WHAT YOU HAVE TO DO:
The data below must be copied in full and without any change.

MATERIAL FOR THIS TASK:
-- ==== Sys2Proof/Syntax.lean ====
section
/-! DEFINITION. The operations of the block: one constructor per row of spec/opcode_table.json (R86). -/

namespace Sys2Proof

/-- The fourteen operations of R86 and the reset event of R190. -/
inductive Instr where
  /-- `NOP`, no operation (R143). -/
  | nop
  /-- `PROCESS`, start a call (R141). -/
  | process
  /-- `RELEASE`, end a call and return to `Start` (R142). -/
  | release
  /-- `REGRD off`, read the register at byte offset `off` (R148). -/
  | regrd (off : Nat)
  /-- `REGWR off, v`, write `v` to the register at byte offset `off` (R149). -/
  | regwr (off : Nat) (v : Word)
  /-- `DSTRD off`, read byte `off` of the packed buffer (R150). -/
  | dstrd (off : Nat)
  /-- `DEC.OK aw, ah, buf`, the Decoder delivers a DecodedImage (R101). -/
  | decOk (aw ah : Word) (buf : List Byte)
  /-- `DEC.ERR reason`, the Decoder reports a `DecodeError` (R102). -/
  | decErr (reason : DecodeReason)
  /-- `DEC.NOMEM`, the Decoder could not allocate the sample buffer (R103). -/
  | decNomem
  /-- `VDIM`, validate the declared dimensions (R144). -/
  | vdim
  /-- `CDIM`, check decoded against declared dimensions (R120). -/
  | cdim
  /-- `ALLOC alloc_ok`, allocate the packed buffer, with the Allocator's draw (R121). -/
  | alloc (allocOk : Bool)
  /-- `PACKPX`, convert one pixel (R122). -/
  | packpx
  /-- `FINISH`, end of packing (R123). -/
  | finish
  /-- `RESET`, hardware reset (R190). -/
  | reset
  deriving DecidableEq, Repr

end Sys2Proof
end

THE COMPLETED TASK:
-- ==== Sys2Proof/Syntax.lean ====
section
/-! DEFINITION. The operations of the block: one constructor per row of spec/opcode_table.json (R86). -/

namespace Sys2Proof

/-- The fourteen operations of R86 and the reset event of R190. -/
inductive Instr where
  /-- `NOP`, no operation (R143). -/
  | nop
  /-- `PROCESS`, start a call (R141). -/
  | process
  /-- `RELEASE`, end a call and return to `Start` (R142). -/
  | release
  /-- `REGRD off`, read the register at byte offset `off` (R148). -/
  | regrd (off : Nat)
  /-- `REGWR off, v`, write `v` to the register at byte offset `off` (R149). -/
  | regwr (off : Nat) (v : Word)
  /-- `DSTRD off`, read byte `off` of the packed buffer (R150). -/
  | dstrd (off : Nat)
  /-- `DEC.OK aw, ah, buf`, the Decoder delivers a DecodedImage (R101). -/
  | decOk (aw ah : Word) (buf : List Byte)
  /-- `DEC.ERR reason`, the Decoder reports a `DecodeError` (R102). -/
  | decErr (reason : DecodeReason)
  /-- `DEC.NOMEM`, the Decoder could not allocate the sample buffer (R103). -/
  | decNomem
  /-- `VDIM`, validate the declared dimensions (R144). -/
  | vdim
  /-- `CDIM`, check decoded against declared dimensions (R120). -/
  | cdim
  /-- `ALLOC alloc_ok`, allocate the packed buffer, with the Allocator's draw (R121). -/
  | alloc (allocOk : Bool)
  /-- `PACKPX`, convert one pixel (R122). -/
  | packpx
  /-- `FINISH`, end of packing (R123). -/
  | finish
  /-- `RESET`, hardware reset (R190). -/
  | reset
  deriving DecidableEq, Repr

end Sys2Proof
end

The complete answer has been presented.